***** PROVIDED INFORMATION

-- ==== Sys2Proof/Laws/Encoding.lean ====
section
/-! SUPPORT. The fields of a word as numbers, the fields of a word put together by a format, the bytes of a word, and
what the masks of the opcode map keep. Everything goes through the word as a number, so that omega closes it. -/

namespace Sys2Proof

/-! ### Fields as numbers (R9) -/

theorem fieldTop_toNat (op : Word) : (fieldTop op).toNat = op.toNat / 0x1000 := by
  have h := op.isLt
  simp only [fieldTop, BitVec.extractLsb'_toNat, Nat.shiftRight_eq_div_pow]
  omega

theorem fieldX_val (op : Word) : (fieldX op).val = op.toNat / 0x100 % 0x10 := by
  change (op.extractLsb' 8 4).toNat = _
  simp only [BitVec.extractLsb'_toNat, Nat.shiftRight_eq_div_pow]

theorem fieldY_val (op : Word) : (fieldY op).val = op.toNat / 0x10 % 0x10 := by
  change (op.extractLsb' 4 4).toNat = _
  simp only [BitVec.extractLsb'_toNat, Nat.shiftRight_eq_div_pow]

theorem fieldN_toNat (op : Word) : (fieldN op).toNat = op.toNat % 0x10 := by
  simp only [fieldN, BitVec.extractLsb'_toNat, Nat.shiftRight_zero]

theorem fieldNn_toNat (op : Word) : (fieldNn op).toNat = op.toNat % 0x100 := by
  simp only [fieldNn, BitVec.extractLsb'_toNat, Nat.shiftRight_zero]

theorem fieldNnn_toNat (op : Word) : (fieldNnn op).toNat = op.toNat % 0x1000 := by
  simp only [fieldNnn, BitVec.extractLsb'_toNat, Nat.shiftRight_zero]

/-! ### Fields of the formats (R71, R72) -/

section formats

variable (t n : Nibble) (x y : Reg) (nn : Byte) (nnn : Addr)

theorem formatA_toNat : (formatA t nnn).toNat = t.toNat * 0x1000 + nnn.toNat := by
  have := t.isLt; have := nnn.isLt
  simp only [formatA, BitVec.toNat_ofNat]; omega

theorem formatXB_toNat : (formatXB t x nn).toNat = t.toNat * 0x1000 + x.val * 0x100 + nn.toNat := by
  have := t.isLt; have := x.isLt; have := nn.isLt
  simp only [formatXB, BitVec.toNat_ofNat]; omega

theorem formatXYN_toNat :
    (formatXYN t x y n).toNat = t.toNat * 0x1000 + x.val * 0x100 + y.val * 0x10 + n.toNat := by
  have := t.isLt; have := x.isLt; have := y.isLt; have := n.isLt
  simp only [formatXYN, BitVec.toNat_ofNat]; omega

@[simp] theorem fieldTop_formatA : fieldTop (formatA t nnn) = t := by
  have := t.isLt; have := nnn.isLt
  apply BitVec.eq_of_toNat_eq; rw [fieldTop_toNat, formatA_toNat]; omega

@[simp] theorem fieldNnn_formatA : fieldNnn (formatA t nnn) = nnn := by
  have := t.isLt; have := nnn.isLt
  apply BitVec.eq_of_toNat_eq; rw [fieldNnn_toNat, formatA_toNat]; omega

@[simp] theorem fieldTop_formatXB : fieldTop (formatXB t x nn) = t := by
  have := t.isLt; have := x.isLt; have := nn.isLt
  apply BitVec.eq_of_toNat_eq; rw [fieldTop_toNat, formatXB_toNat]; omega

@[simp] theorem fieldX_formatXB : fieldX (formatXB t x nn) = x := by
  have := t.isLt; have := x.isLt; have := nn.isLt
  apply Fin.ext; rw [fieldX_val, formatXB_toNat]; omega

@[simp] theorem fieldNn_formatXB : fieldNn (formatXB t x nn) = nn := by
  have := t.isLt; have := x.isLt; have := nn.isLt
  apply BitVec.eq_of_toNat_eq; rw [fieldNn_toNat, formatXB_toNat]; omega

@[simp] theorem fieldTop_formatXYN : fieldTop (formatXYN t x y n) = t := by
  have := t.isLt; have := x.isLt; have := y.isLt; have := n.isLt
  apply BitVec.eq_of_toNat_eq; rw [fieldTop_toNat, formatXYN_toNat]; omega

@[simp] theorem fieldX_formatXYN : fieldX (formatXYN t x y n) = x := by
  have := t.isLt; have := x.isLt; have := y.isLt; have := n.isLt
  apply Fin.ext; rw [fieldX_val, formatXYN_toNat]; omega

@[simp] theorem fieldY_formatXYN : fieldY (formatXYN t x y n) = y := by
  have := t.isLt; have := x.isLt; have := y.isLt; have := n.isLt
  apply Fin.ext; rw [fieldY_val, formatXYN_toNat]; omega

@[simp] theorem fieldN_formatXYN : fieldN (formatXYN t x y n) = n := by
  have := t.isLt; have := x.isLt; have := y.isLt; have := n.isLt
  apply BitVec.eq_of_toNat_eq; rw [fieldN_toNat, formatXYN_toNat]; omega

end formats

/-! ### Every word is in every format -/

theorem eq_formatXYN (op : Word) : op = formatXYN (fieldTop op) (fieldX op) (fieldY op) (fieldN op) := by
  apply BitVec.eq_of_toNat_eq
  rw [formatXYN_toNat, fieldTop_toNat, fieldX_val, fieldY_val, fieldN_toNat]; omega

theorem eq_formatXB (op : Word) : op = formatXB (fieldTop op) (fieldX op) (fieldNn op) := by
  apply BitVec.eq_of_toNat_eq
  rw [formatXB_toNat, fieldTop_toNat, fieldX_val, fieldNn_toNat]; omega

theorem eq_formatA (op : Word) : op = formatA (fieldTop op) (fieldNnn op) := by
  apply BitVec.eq_of_toNat_eq
  rw [formatA_toNat, fieldTop_toNat, fieldNnn_toNat]; omega

/-! ### Bytes of a word (R54) -/

theorem wordOfBytes_toNat (hi lo : Byte) : (wordOfBytes hi lo).toNat = hi.toNat * 256 + lo.toNat := by
  have := hi.isLt; have := lo.isLt
  simp only [wordOfBytes, BitVec.toNat_ofNat]; omega

theorem highByte_toNat (op : Word) : (highByte op).toNat = op.toNat / 0x100 := by
  have h := op.isLt
  simp only [highByte, BitVec.extractLsb'_toNat, Nat.shiftRight_eq_div_pow]
  omega

theorem lowByte_toNat (op : Word) : (lowByte op).toNat = op.toNat % 0x100 := by
  simp only [lowByte, BitVec.extractLsb'_toNat, Nat.shiftRight_zero]

@[simp] theorem wordOfBytes_high_low (op : Word) : wordOfBytes (highByte op) (lowByte op) = op := by
  apply BitVec.eq_of_toNat_eq
  rw [wordOfBytes_toNat, highByte_toNat, lowByte_toNat]; omega

@[simp] theorem highByte_wordOfBytes (hi lo : Byte) : highByte (wordOfBytes hi lo) = hi := by
  have := lo.isLt
  apply BitVec.eq_of_toNat_eq; rw [highByte_toNat, wordOfBytes_toNat]; omega

@[simp] theorem lowByte_wordOfBytes (hi lo : Byte) : lowByte (wordOfBytes hi lo) = lo := by
  have := lo.isLt
  apply BitVec.eq_of_toNat_eq; rw [lowByte_toNat, wordOfBytes_toNat]; omega

/-- `decodeBytes` on two bytes and a rest: the named rejection or the decoded form. -/
theorem decodeBytes_cons (hi lo : Byte) (rest : List Byte) :
    decodeBytes (hi :: lo :: rest) =
      match decode (wordOfBytes hi lo) with
      | some i => .ok (i, rest)
      | none => .error (.unknownOpcode (wordOfBytes hi lo)) := rfl

theorem decodeTableWord_eq (nbits w : Nat) : decodeTableWord nbits w = decode (BitVec.ofNat 16 (w % 2 ^ nbits)) := by
  unfold decodeTableWord tableBytes
  rw [decodeBytes_cons, wordOfBytes_high_low]
  cases decode (BitVec.ofNat 16 (w % 2 ^ nbits)) <;> rfl

/-! ### What the masks of R76 keep: a word under a mask is a value exactly when the kept fields are -/

theorem and_F000_eq (op v : Word) (hv : v &&& 0xF000 = v) : op &&& 0xF000 = v ↔ fieldTop op = fieldTop v := by
  constructor
  · rintro rfl
    apply BitVec.eq_of_getLsbD_eq; intro i hi
    interval_cases i <;> simp [fieldTop]
  · intro h
    refine Eq.trans ?_ hv
    clear hv
    apply BitVec.eq_of_getLsbD_eq; intro i hi
    have hb : ∀ j, j < 4 → op.getLsbD (12 + j) = v.getLsbD (12 + j) := by
      intro j hj
      have := congrArg (·.getLsbD j) h
      simpa [fieldTop, hj] using this
    have h0 := hb 0 (by omega); have h1 := hb 1 (by omega); have h2 := hb 2 (by omega); have h3 := hb 3 (by omega)
    interval_cases i <;> simp_all

theorem and_F0FF_eq (op v : Word) (hv : v &&& 0xF0FF = v) :
    op &&& 0xF0FF = v ↔ fieldTop op = fieldTop v ∧ fieldNn op = fieldNn v := by
  constructor
  · rintro rfl
    constructor <;> (apply BitVec.eq_of_getLsbD_eq; intro i hi; interval_cases i <;> simp [fieldTop, fieldNn])
  · rintro ⟨h, h'⟩
    refine Eq.trans ?_ hv
    clear hv
    apply BitVec.eq_of_getLsbD_eq; intro i hi
    have hb : ∀ j, j < 4 → op.getLsbD (12 + j) = v.getLsbD (12 + j) := by
      intro j hj
      simpa [fieldTop, hj] using congrArg (·.getLsbD j) h
    have hc : ∀ j, j < 8 → op.getLsbD j = v.getLsbD j := by
      intro j hj
      simpa [fieldNn, hj] using congrArg (·.getLsbD j) h'
    have h0 := hb 0 (by omega); have h1 := hb 1 (by omega); have h2 := hb 2 (by omega); have h3 := hb 3 (by omega)
    by_cases h8 : i < 8
    · have := hc i h8; simp [this]
    · interval_cases i <;> simp_all

theorem and_F00F_eq (op v : Word) (hv : v &&& 0xF00F = v) :
    op &&& 0xF00F = v ↔ fieldTop op = fieldTop v ∧ fieldN op = fieldN v := by
  constructor
  · rintro rfl
    constructor <;> (apply BitVec.eq_of_getLsbD_eq; intro i hi; interval_cases i <;> simp [fieldTop, fieldN])
  · rintro ⟨h, h'⟩
    refine Eq.trans ?_ hv
    clear hv
    apply BitVec.eq_of_getLsbD_eq; intro i hi
    have hb : ∀ j, j < 4 → op.getLsbD (12 + j) = v.getLsbD (12 + j) := by
      intro j hj
      simpa [fieldTop, hj] using congrArg (·.getLsbD j) h
    have hc : ∀ j, j < 4 → op.getLsbD j = v.getLsbD j := by
      intro j hj
      simpa [fieldN, hj] using congrArg (·.getLsbD j) h'
    have h0 := hb 0 (by omega); have h1 := hb 1 (by omega); have h2 := hb 2 (by omega); have h3 := hb 3 (by omega)
    by_cases h4 : i < 4
    · have := hc i h4; simp [this]
    · interval_cases i <;> simp_all

/-! ### What is left of a word with its ignored bits cleared (R74) -/

theorem fieldX_eq_of_bits {op op' : Word} (h : ∀ i, i < 4 → op.getLsbD (8 + i) = op'.getLsbD (8 + i)) :
    fieldX op = fieldX op' := by
  have : op.extractLsb' 8 4 = op'.extractLsb' 8 4 := by
    apply BitVec.eq_of_getLsbD_eq; intro i hi; simp [hi, h i hi]
  simp only [fieldX, this]

theorem fieldY_eq_of_bits {op op' : Word} (h : ∀ i, i < 4 → op.getLsbD (4 + i) = op'.getLsbD (4 + i)) :
    fieldY op = fieldY op' := by
  have : op.extractLsb' 4 4 = op'.extractLsb' 4 4 := by
    apply BitVec.eq_of_getLsbD_eq; intro i hi; simp [hi, h i hi]
  simp only [fieldY, this]

theorem and_F0FF (op : Word) : op &&& 0xF0FF = formatXB (fieldTop op) 0 (fieldNn op) := by
  have hv : op &&& 0xF0FF &&& 0xF0FF = op &&& 0xF0FF := by rw [BitVec.and_assoc]; rfl
  obtain ⟨ht, hn⟩ := (and_F0FF_eq op (op &&& 0xF0FF) hv).mp rfl
  have hx : fieldX (op &&& 0xF0FF) = fieldX 0 := by
    apply fieldX_eq_of_bits; intro i hi; interval_cases i <;> simp
  conv_lhs => rw [eq_formatXB (op &&& 0xF0FF), ← ht, ← hn, hx]
  rfl

theorem and_FFF0 (op : Word) : op &&& 0xFFF0 = formatXYN (fieldTop op) (fieldX op) (fieldY op) 0 := by
  have ht : fieldTop (op &&& 0xFFF0) = fieldTop op := by
    apply BitVec.eq_of_getLsbD_eq; intro i hi; interval_cases i <;> simp [fieldTop]
  have hx : fieldX (op &&& 0xFFF0) = fieldX op := by
    apply fieldX_eq_of_bits; intro i hi; interval_cases i <;> simp
  have hy : fieldY (op &&& 0xFFF0) = fieldY op := by
    apply fieldY_eq_of_bits; intro i hi; interval_cases i <;> simp
  have hn : fieldN (op &&& 0xFFF0) = 0 := by
    apply BitVec.eq_of_getLsbD_eq; intro i hi; interval_cases i <;> simp [fieldN]
  conv_lhs => rw [eq_formatXYN (op &&& 0xFFF0), ht, hx, hy, hn]

end Sys2Proof
end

**********

WHAT IS REQUIRED:
Using the records above, restate word for word the lines from the one with "variable (t n" through the one with "simp only [formatXYN, BitVec.toNat_ofNat];", both included.

WRITTEN SOLUTION:
variable (t n : Nibble) (x y : Reg) (nn : Byte) (nnn : Addr)

theorem formatA_toNat : (formatA t nnn).toNat = t.toNat * 0x1000 + nnn.toNat := by
  have := t.isLt; have := nnn.isLt
  simp only [formatA, BitVec.toNat_ofNat]; omega

theorem formatXB_toNat : (formatXB t x nn).toNat = t.toNat * 0x1000 + x.val * 0x100 + nn.toNat := by
  have := t.isLt; have := x.isLt; have := nn.isLt
  simp only [formatXB, BitVec.toNat_ofNat]; omega

theorem formatXYN_toNat :
    (formatXYN t x y n).toNat = t.toNat * 0x1000 + x.val * 0x100 + y.val * 0x10 + n.toNat := by
  have := t.isLt; have := x.isLt; have := y.isLt; have := n.isLt
  simp only [formatXYN, BitVec.toNat_ofNat]; omega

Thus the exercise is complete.